DE102009039717A1 - Assembly to generate compressed feed of polymer fleece has rows of air jets also imparting lateral component to the emerging air - Google Patents

Abstract

An assembly generates a spun polymer fleece and deposits the filaments onto a feed belt. After release to the belt the loose filaments are compressed by simultaneous exposure to compressed air from numerous air jets emerging from a tube. Each jet also imparts a lateral component to the air jet. The jets are arranged in several rows, each with a different lateral component.

Description

The The invention relates to a device for producing a spunbonded nonwoven according to the preamble of claim 1.
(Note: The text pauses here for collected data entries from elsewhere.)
-- ==== Sys2Proof/Machine/Mirror.lean ====
section
/-! DEFINITION. Mirror records and their transmission (10 R318 to R325), and what a failed check does to the object it
is found in: the event, CONTAINED, the repair request (12 R384 to R388, R393, R395). -/

namespace Sys2Proof.Machine

/-! ### Twin states (R329) -/

/-- UNPAIRED. -/
def twUnpaired : Nat := 0
/-- PAIRED. -/
def twPaired : Nat := 1
/-- SOLO. -/
def twSolo : Nat := 2
/-- JOINING. -/
def twJoining : Nat := 3
/-- RESYNC_SRC. -/
def twSrc : Nat := 4
/-- RESYNC_DST. -/
def twDst : Nat := 5

/-- Does the node serve requests (R329)? -/
def State.twinServes (s : State) : Bool := s.twin.state != twJoining && s.twin.state != twDst

/-- Does the node act alone (R331): SOLO or RESYNC_SRC? -/
def State.solo (s : State) : Bool := s.twin.state == twSolo || s.twin.state == twSrc

/-- Does the node mirror its changes: PAIRED, or RESYNC_SRC, which mirrors changes after s0 as usual (R333)? -/
def State.mirrors (s : State) : Bool := s.twin.state == twPaired || s.twin.state == twSrc

/-- Is the node the one of the pair with the lower node ID? -/
def State.isLower (s : State) : Bool := decide (s.nodeId < s.twinNode)

/-- Is the node the writer of a session index (R325)? An UNPAIRED node has no twin and writes everything. -/
def State.writes (s : State) (x : Nat) : Bool :=
  s.solo || s.twin.state == twUnpaired || (if x % 2 == 0 then s.isLower else !s.isLower)

/-- Is the node the writer of base sequences and position tables (R325)? -/
def State.writesBases (s : State) : Bool := s.solo || s.twin.state == twUnpaired || s.isLower

/-! ### Records (R319, R320) -/

/-- PAGE. -/
def mkPage : Nat := 0x01
/-- TOKENS. -/
def mkTokens : Nat := 0x02
/-- COUNT. -/
def mkCount : Nat := 0x03
/-- SESSION. -/
def mkSession : Nat := 0x04
/-- PROVSET. -/
def mkProvset : Nat := 0x05
/-- GRAINS. -/
def mkGrains : Nat := 0x06
/-- POSTABLE. -/
def mkPostable : Nat := 0x07
/-- UNLOAD. -/
def mkUnload : Nat := 0x08
/-- COMPLETION. -/
def mkCompletion : Nat := 0x09
/-- RETIRE. -/
def mkRetire : Nat := 0x0A
/-- REPAIR_REQ. -/
def mkRepair : Nat := 0x0B

/-- A record with every field zero but its kind, partition and stamp. -/
def State.mrec (s : State) (kind part : Nat) : MRec :=
  { kind := kind, count := 0, stamp := s.clk.ftime, session := 0, layer := 0, head := 0, page := 0, aux := 0,
    base := false, part := part, body := [] }

/-- A record's header (R319). -/
def recHeader (r : MRec) (len : Nat) : List Byte :=
  leBytes 32 (r.kind + r.count * 2 ^ 8 + len * 2 ^ 32 + r.stamp * 2 ^ 64 + r.session * 2 ^ 128 + r.layer * 2 ^ 152 +
    r.head * 2 ^ 160 + r.page * 2 ^ 168 + r.aux * 2 ^ 192)

/-- The page a record names. -/
def MRec.ref (r : MRec) : PageRef :=
  { base := r.base, part := r.part, owner := r.session, layer := r.layer, head := r.head, page := r.page }

/-- A record's body as it is formed at transmission (R251, R320): pages, grains and tables are read then. -/
def State.recBody (s : State) (r : MRec) : List Byte :=
  if r.kind = mkPage then
    match s.page? r.ref with
    | some p =>
      let d := if p.desc.tail then { p.desc with tagRoot := tagRoot (s.runTags p.desc) } else p.desc
      descBytes d ++ s.runBytes p.desc
    | none => []
  else if r.kind = mkGrains then
    r.body ++ (List.range r.count).flatMap fun i => s.grain (leAt r.body 0 4 + i)
  else if r.kind = mkPostable then
    match Tbl.get? (s.part r.part).posTabs r.session with
    | some t => (List.range t.grains).flatMap fun i => s.grain (t.first + i)
    | none => []
  else r.body

/-- AUX as it is formed at transmission: the CRC of the carry tags of a GRAINS record (R320). -/
def State.recAux (s : State) (r : MRec) : Nat :=
  if r.kind = mkGrains then
    (tagRoot ((List.range r.count).map fun i => s.tagOf (leAt r.body 0 4 + i))).toNat
  else r.aux

/-- A record's bytes. -/
def State.recBytes (s : State) (r : MRec) : List Byte :=
  let b := padMul 32 (s.recBody r)
  recHeader { r with aux := s.recAux r } b.length ++ b
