/-- Read a half as a jet does: its rows as stored or decoded, or the failing check (R115, 06 R191). -/
def State.readHalf (s : State) (ecc : EccReport) (first pfmt hdim : Nat) (wgen : BitVec 16) (isV : Bool) :
    Except (Nat × Nat × Word64) (List QRow) :=
  let len := runLen pfmt hdim
  let mg := first + len - 1
  let mb := s.grain mg
  let used := halfUsed pfmt (dimOf hdim) isV mb
  let gs := if isV then vGrains first len else kGrains first len
  match (List.range gs.length).findSome? fun i =>
      let u := min 512 (used - 512 * i)
      if u = 0 then none else s.checkCode ecc (gs.getD i 0) wgen u with
  | some e => .error e
  | none =>
    match s.checkMetaCols ecc mg wgen (metaCols pfmt isV) with
    | some e => .error e
    | none =>
      let d : Desc :=
        { grain := first, pfmt := pfmt, validM1 := 15, hdim := hdim, cstate := 0, tail := false, inSram := false,
          contained := false, wgen := wgen, tagRoot := 0#32, baseIdx := noBase, stamp := 0, tokenPos := 0 }
      let bytes := padTo (512 * gs.length) ((gs.flatMap s.grain).take used)
      match halfRows d bytes mb isV with
      | .ok r => .ok r
      | .error i => .error (0x05, first, BitVec.ofNat 64 (if isV then 16 * i else i))

/-- The first segment whose read is still under way. -/
def Jet.inFlight (x : Jet) : Option Seg := x.segs.find? fun g => !g.done

/-- Replace the first segment under way. -/
def replaceFlight (l : List Seg) (g : Option Seg) : List Seg :=
  match l with
  | [] => []
  | a :: t => if a.done then a :: replaceFlight t g else (match g with | some b => b :: t | none => t)

/-- The pair after a segment's read has ended (R100, R102): OWN stays while another read is under way and YREQ is low. -/
def Jet.afterRead (x : Jet) (cols : Nat) : Jet :=
  let more := x.inFlight.isSome
  if x.yreq then { x with own := false, yielded := true, segSince := true, colsLeft := cols }
  else { x with own := more, segSince := true }

/-- Where the half of base entry b lies in staging (R105): behind those of the base entries before it. -/
def baseHalfAt (v : BitVec 512) (b : Nat) : Nat :=
  baseStart v + (((List.range b).filter fun i => enKind (slEntry v i) == 2).map fun i =>
    baseHalfBytes (enValid (slEntry v i)) (dimOf (slHdim v))).foldl (· + ·) 0

/-- The bytes of a base half in the base area (06 R196): element codes, decoded for BF16X, then 64 bytes of scale records,
zero for BF16 and BF16X. -/
def baseHalf (pfmt : Nat) (rows : List QRow) : List Byte :=
  rows.flatMap QRow.codes ++ (if pfmt = 0 || pfmt = 1 then List.replicate 64 0#8 else padTo 64 (rows.flatMap QRow.srec))

/-- Row t of the half of base entry b, as the base area holds it. -/
def Jet.baseRow (x : Jet) (v : BitVec 512) (b t : Nat) : QRow :=
  let n := rowBytes (enValid (slEntry v b)) (dimOf (slHdim v))
  { codes := Memory.read x.staging (baseHalfAt v b + n * t) n,
    srec := Memory.read x.staging (baseHalfAt v b + 16 * n + 4 * t) 4 }

/-- The rows of a segment as the array takes them: a delta row is reconstructed against its base half in the base area
(06 R194). -/
def Jet.segRows (x : Jet) (v : BitVec 512) (e : BitVec 48) (rows : List QRow) : Sat (List ORow) :=
  let dim := dimOf (slHdim v)
  if enKind e = 1 then
    sMap (fun (p : QRow × Nat) => do
      let b ← decodeRow (enValid (slEntry v (enBsel e))) dim (x.baseRow v (enBsel e) p.2)
      deltaRow (slPfmt v) dim b p.1) (rows.zip (List.range rows.length))
  else pure (rows.map (opRow (enPfmt v e) dim))

/-- A segment's read ends well: the rows stand for the instruction waiting for them, a base half in the base area. -/
def State.segOk (s : State) (j n : Nat) (g : Seg) (rows : List QRow) : State :=
  let x := s.jet j
  let v := x.slot n
  let e := slEntry v g.entry
  if g.isBase then
    let y := { x with
      segs := replaceFlight x.segs none
      bases := (x.bases.filter fun (b : Seg) => b.entry != g.entry) ++ [{ g with done := true }]
      staging := Memory.write x.staging (baseHalfAt v g.entry) (baseHalf (enValid e) rows) }
    s.setJet j (y.afterRead (s.yieldCols j))
  else
    let r := (x.segRows v e rows).go
    let y := { x with segs := replaceFlight x.segs (some { g with done := true, rows := r.1 }) }
    (s.setJet j (y.afterRead (s.yieldCols j))).addSat (slPart v) r.2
From the patent EP 799 342 B1 is a generic device for producing a spunbonded known. To produce a spunbonded fabric, in a device upstream of the apparatus, molten polymer first supplied by an extruder is spun into a plurality of filaments in a spinning beam through one-or multi-row line-shaped nozzle bores and then cooled by means of a cooling agent. In the apparatus for producing a spunbonded fabric arranged behind it, a tensile force is then exerted on the filaments by means of a device arranged at a distance below it, the withdrawal nozzle in the form of a slot, which effects a drawing and conveying of the filaments. For this purpose, compressed air flows in the conveying direction of the filaments from the inner wall of the draw-off nozzle, whereby the desired tensile force is exerted on the filaments. The filaments lie down on a depositing belt arranged below the discharge nozzle in random position and form the fleece there.

A Compaction of the still loose at this time fleece is done by a compression means arranged behind in the conveying direction, which presses the fleece against the deposit belt and thus a compression causes. The compaction is necessary to be fast-running Production processes to prevent lifting of the web from the screen belt.

It has been found that in the nonwoven contained solidified melt droplets, which are caused by contamination of the nozzle bores or a failure in extruding the spunbonded, are pressed in a roll used as a compression means in the depositing belt and can damage it. For this reason, in the EP 799 342 B1 proposed to densify the nonwoven using a hot air knife, which is aimed directly at the newly deposited spunbonded nonwoven.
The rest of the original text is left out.